ABGX(IL/N) GS Conference update:
ABX-EGF main focus
Annual Earnings Expectations
52-Week Range US$19-10
YTD Price Change -7.61%
Market Cap US$1.0bn
At the 25th Goldman Sachs Global Healthcare Conference today, management reviewed
recently announced Phase II data on ABX-EGF, in development with Amgen. Time to
potential completion of ABX-EGF Phase III studies in colorectal cancer, given
competitive environment, is a key investor focus. With little detail given on Phase III
design and the commercial availability of new agents, it is difficult to know what the
timeline will be.
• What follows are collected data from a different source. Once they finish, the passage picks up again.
-- ==== Sys2Proof/Syntax.lean ====
section
/-! DEFINITION. The commands of the part, one constructor for each row of spec/opcode_table.json: the host
requests as the rise of select takes them, the other host transactions, the input pins, the reports of the
line interface, the expiries of the timers and the two arbiters' choices. -/

namespace Sys2Proof

/-- What every request record has besides its fixed arguments (R173): the port it came over, its sequence tag,
and the bytes that followed the fixed arguments. Those are BUF.WRITE's data bytes. For any other known request
they are surplus and make it BAD_ARG. -/
structure Req where
  port : Port
  tag : Byte
  rest : List Byte
  deriving DecidableEq, Repr

/-- Bits that a host clocks on SDI of a port while select is low, counted from the fall (R171). -/
structure Clocked where
  port : Port
  sdi : List Bool
  deriving DecidableEq, Repr

/-- The header fields of a received frame that its row does not fix: source, DCI, SCI and the sequence byte
(R197). The destination is the part's own station address and the kind is the row's. -/
structure RxHead where
  src : Byte
  dci : Byte
  sci : Byte
  seq : Byte
  deriving DecidableEq, Repr

/-- How a frame end was reported (R157). A frame ended by the interface at its 256th byte is reported
truncated, and it alone leaves the interface ignoring the line: it has a name of its own here. -/
inductive FrameStatus where
  | good
  | codingViolation
  | truncated
  | cutOff
  deriving DecidableEq, Repr

/-- The commands, in the table's order. `sdi` is what the host has clocked on SDI, bit by bit in the order of the clocks
(R171): for an ignored transaction and for a fall of select the bits since the fall, and for a truncated request and a
collect the bits after the type byte, which the row fixes. -/
inductive Instr where
  | bufGet (r : Req)
  | bufPut (r : Req) (handle : Byte)
  | bufWrite (r : Req) (handle offset count : Byte)
  | bufRead (r : Req) (handle offset count : Byte)
  | connOpen (r : Req) (service station window priority retryLimit : Byte) (answerTime : Half)
  | connSend (r : Req) (entry handle length : Byte) (hostTag : Half) (notify : Byte)
  | connHold (r : Req) (entry : Byte)
  | connResume (r : Req) (entry : Byte)
  | connClose (r : Req) (entry form : Byte)
  | connRelease (r : Req) (entry : Byte)
  | connQuery (r : Req) (entry : Byte)
  | listenAdd (r : Req) (service stationMatch stationMask windowMax priority retryLimit : Byte)
      (answerTime : Half) (accepts : Byte)
  | listenDrop (r : Req) (service stationMatch stationMask : Byte)
  | listenList (r : Req)
  | evtFetch (r : Req) (n : Byte)
  | evtFilter (r : Req) (kind filter : Byte)
  | portInfo (r : Req)
  | portResetRequest (r : Req)
  | cfgTake (r : Req)
  | cfgPass (r : Req) (heir : Byte)
  | cfgStation (r : Req) (station : Byte)
  | cfgLine (r : Req) (bitRate turnResponse lostBase claimSlot turnBudget holdLimit probeInterval : Byte)
  | cfgRead (r : Req)
  | cfgQuota (r : Req) (port reserve limit : Byte)
  | turnAdd (r : Req) (station : Byte)
  | turnRemove (r : Req) (station : Byte)
  | turnList (r : Req)
  | lineStart (r : Req)
  | lineStop (r : Req)
  | lineStatus (r : Req) (clear : Byte)
  | unknownRequest (r : Req) (code : Byte)
  | truncatedRequest (port : Port) (sdi : List Bool)
  | collect (port : Port) (sdi : List Bool)
  | ignoredTransaction (port : Port) (sdi : List Bool)
  | prstnAsserted (port : Port)
  | prstnReleased (port : Port)
  | resetAsserted
  | resetReleased
  | frameStart
  | frameEnd (status : FrameStatus) (bytes : List Byte)
  | dataReceived (h : RxHead) (payload : List Byte)
  | readyReceived (h : RxHead)
  | waitReceived (h : RxHead)
  | repeatReceived (h : RxHead)
  | openReceived (h : RxHead) (service window : Byte)
  | acceptReceived (h : RxHead) (window : Byte)
  | refuseReceived (h : RxHead) (reason : Byte)
  | closeReceived (h : RxHead)
  | closedReceived (h : RxHead) (reason : Byte)
  | turnReceived (h : RxHead)
  | endOfTransmission
  | transmitFault
  | answerTimerExpiry (entry : EntryIdx)
  | lostTimerExpiry
  | holdTimerExpiry
  | turnResponseTimerExpiry
  | schedulerChoice
  | noticeAdmission (port : Port)
  | lineReturnsToIdle
  | selectFalls (fall : Clocked)
  deriving DecidableEq, Repr

end Sys2Proof
end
Abgenix did say that they are preparing to be ready for potential BLA
submission in 2005. We look for potential Phase II data with ABX-EGF in lung cancer in
Q4 or early 2005. Abgenix also provided top line detail on its pipeline, spanning
oncology, inflammation, cardiovascular & infectious diseases as well as manufacturing.
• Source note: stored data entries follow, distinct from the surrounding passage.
/-- R40 to R42: the entry takes a DATA frame. -/
def State.takeData (s : State) (e : EntryIdx) (sn : Seq) (payload : List Byte) : State :=
  let c := s.entry e
  if sn ≠ c.vr then s.modEntry e ConnEntry.outOfOrder
  else if c.busy then s.modEntry e ConnEntry.refuseData
  else
    match c.owner.bind s.pool.allocate with
    | some (h, pool) => s.storeData e payload h pool
    | none => (s.modEntry e ConnEntry.starve).entryEvent e (.starved e)

/-- R33, step 3: what the frame's kind does. -/
def State.takeKind (s : State) (e : EntryIdx) (f : Frame) : State :=
  match f.kind with
  | .data => s.takeData e (seqSN f.seq) f.payload
  | .ready => s.takeStatus e false
  | .wait => s.takeStatus e true
  | .rept => s.modEntry e ConnEntry.markAll
  | _ => s

/-- R39: the Q mark sets answer owed. -/
def ConnEntry.takeQuery (c : ConnEntry) (q : Bool) : ConnEntry :=
  if q then { c with flags := { c.flags with answerOwed := true } } else c

/-- R43: a WAIT starts a stopped timer, and an acknowledgement of a message or an A mark restarts a running one.
Nothing does while query due is set. -/
def ConnEntry.frameTimer (c : ConnEntry) (isWait progress : Bool) : ConnEntry :=
  if c.flags.queryDue then c
  else if (isWait && c.answerTimer.isNone) || (progress && c.answerTimer.isSome) then c.startTimer
  else c

/-- R33: the six steps of a transfer frame at an OPEN or DRAINING entry. -/
def State.takeTransfer (s : State) (e : EntryIdx) (f : Frame) : State :=
  match (s.entry e).acknowledged (seqEN f.seq) with
  | none => s.endEntry e .badAck
  | some n =>
    let s1 := s.acknowledge e (seqEN f.seq) n
    let s2 := s1.modEntry e (·.takeAnswer (seqA f.seq))
    let s3 := s2.takeKind e f
    s3.modEntry e fun c =>
      ((((c.takeQuery (seqQ f.seq)).frameTimer (f.kind = .wait) (0 < n || seqA f.seq)).settleTimer).drained)

/-! ### Control frames at an entry (R10, R11, R14, R69 to R75) -/

/-- R74: the CLOSED NORMAL reply to a CLOSE that an entry takes. -/
def State.replyClosed (s : State) (e : EntryIdx) (f : Frame) : State :=
  s.offerStray { reason := .normal, dest := f.src, dci := f.sci, sci := byte e.val }

/-- R69: an OPENING entry ends on an ACCEPT whose window or remote it cannot take, and the peer is told. -/
def State.badAccept (s : State) (e : EntryIdx) (f : Frame) : State :=
  ((s.modEntry e fun c => { c with remoteIndex := some f.sci }).endEntry e .protocol).offerStray
    { reason := .noConnection, dest := f.src, dci := f.sci, sci := byte e.val }

/-- R5, R69: another entry that is OPEN, DRAINING, CLOSING or ENDED has the remote. -/
def State.remoteInUse (s : State) (e : EntryIdx) (station index : Byte) : Bool :=
  allEntries.any fun k =>
    k ≠ e && (s.entry k).state ≠ .free && (s.entry k).state ≠ .opening && (s.entry k).hasRemote station index

/-- R10, R69: an OPENING entry that becomes OPEN with the agreed window. An OPEN still due is due no more (log entry
5). -/
def ConnEntry.toOpen (c : ConnEntry) (index : Byte) (window : Nat) : ConnEntry :=
  { c.stopTimer with
    state := .opened, remoteIndex := some index, window := some window, retryCount := 0, controlDue := .none }

/-- R69: an OPENING entry takes an ACCEPT from its remote station. -/
def State.takeAccept (s : State) (e : EntryIdx) (f : Frame) : State :=
  let window := (f.payload[0]?.getD 0).toNat
  if 31 < f.sci.toNat then s.endEntry e .protocol
  else if window = 0 || (s.entry e).windowSize < window then s.badAccept e f
  else if s.remoteInUse e f.src f.sci then s.badAccept e f
  else (s.modEntry e (·.toOpen f.sci window)).entryEvent e (.opened e)

/-- R70: the end reason of a REFUSE's reason byte. -/
def refusal (reason : Byte) : EndReason :=
  if reason = 1 then .refusedNoService
  else if reason = 2 then .refusedFull
  else if reason = 3 then .refusedStale
  else .protocol

/-- R10: a frame an OPENING entry takes. -/
def State.takeOpening (s : State) (e : EntryIdx) (f : Frame) : State :=
  match f.kind with
  | .accept => s.takeAccept e f
  | .refuse => s.endEntry e (refusal (f.payload[0]?.getD 0))
  | .closed => s.endEntry e .peerReset
  | _ => s

/-- R11, R12: a frame an OPEN or DRAINING entry takes. -/
def State.takeLive (s : State) (e : EntryIdx) (f : Frame) : State :=
  match f.kind with
  | .data | .ready | .wait | .rept => s.takeTransfer e f
  | .close => (s.endEntry e .peerClosed).replyClosed e f
  | .closed => s.endEntry e .peerReset
  | .refuse => s.endEntry e .protocol
  | .accept | .opening | .turn => s

/-- R14: a frame a CLOSING entry takes. Every CLOSE is answered (R74), and an exchange that has ended does not end
again. -/
def State.takeClosing (s : State) (e : EntryIdx) (f : Frame) : State :=
  let finished := (s.entry e).closeFinished
  match f.kind with
  | .closed => if finished then s else s.endCloseExchange e false
  | .close => if finished then s.replyClosed e f else (s.replyClosed e f).endCloseExchange e false
  | _ => s

/-- R77: a frame that is not stray is taken by its entry's state. -/
def State.takeAtEntry (s : State) (e : EntryIdx) (f : Frame) : State :=
  match (s.entry e).state with
  | .opening => s.takeOpening e f
  | .opened | .draining => s.takeLive e f
  | .closing => s.takeClosing e f
  | .free | .ended => s

/-! ### Dispatch (R163 to R166) -/

/-- R164: a good frame for the part is routed by its kind and, but for OPEN and TURN, by its DCI. -/
def State.routeFrame (s : State) (f : Frame) : State :=
  match f.kind with
  | .turn => s
  | .opening => s.listenHandling f
  | _ =>
    match entryArg f.dci with
    | none => s.takeStray f
    | some e => if (s.entry e).isStray f then s.takeStray f else s.takeAtEntry e f

/-- R163: a good frame is counted if it is for the part, reported to the turn controller, and routed if it is for the
part. -/
def State.dispatch (s : State) (f : Frame) : State :=
  let ours := f.dest = s.config.station
  let s1 := if ours then s.withStats s.stats.frameForUs else s
  let s2 := (s1.hearStation f.src).turnFrameEnd f
  if ours then s2.routeFrame f else s2

/-- R160: a frame end by the verdict of the checks. -/
def State.takeVerdict (s : State) (v : Verdict) : State :=
  match v with
  | .checkError => s.withStats s.stats.checkError
  | .formatError => s.withStats s.stats.formatError
  | .good f => s.dispatch f

/-- The reception of one frame up to its end. A frame end that no FRAME_START came before includes its frame start
(R157, log entry 2). Nothing is reported to a part that receives nothing. `verdict` is what the checks make of the
frame, given the part's station address. -/
def State.receiveFrame (s : State) (verdict : Byte → Verdict) : State :=
  if s.deaf then s
  else
    let s1 := if s.line.receiving then s else s.frameStarts
    let s2 := { s1 with line := { s1.line with receiving := false } }
    s2.takeVerdict (verdict s2.config.station)

/-- A frame that reached the part undamaged, of a kind and addressed to the part's own station: checks 1 to 5 hold of
it, and check 6 is made. -/
def frameFor (k : FrameKind) (h : RxHead) (payload : List Byte) (own : Byte) : Verdict :=
  Frame.verdict own
    { dest := own, src := h.src, kind := k, dci := h.dci, sci := h.sci, seq := h.seq, payload := payload }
We are introducing 2005 estimates of a loss of $176.8 million or ($1.95) p/s. The
company has not yet given 2005 guidance, results will depend on clinical spend and
partner revenues. Maintain IL rating and Neutral coverage view. Key risks include
potential clinical failures or delays.
INVESTMENT OUTLOOK: We believe that Abgenix is best suited for risk tolerant
investors with a long time horizon. Abgenix is distinguished by its ability to make fully
human antibodies to a broad range of targets, a platform technology that can fuel a diversified
pipeline. Abgenix has established a blue chip partner list and a growing roster of proprietary
therapeutic antibodies. Over the next several years, we expect a range of new antibodies to enter
the clinic on a proprietary and partnered basis. We believe that the main valuation driver will likely
be clinical progress with lead antibody ABX-EGF, in Phase III studies. Abgenix is developing
ABX- EGF through a 50/50 profit share agreement with Amgen. Regulatory approvals of
AstraZeneca's Iressa, and ImClone/Bristol Myers' Erbitux, as well as clinical data on
OSIP/DNA/Roche's Tarceva have fueled interest in the EGF mechanism. While ABX-EGF is
further behind in development, we believe that the market will support multiple entrants.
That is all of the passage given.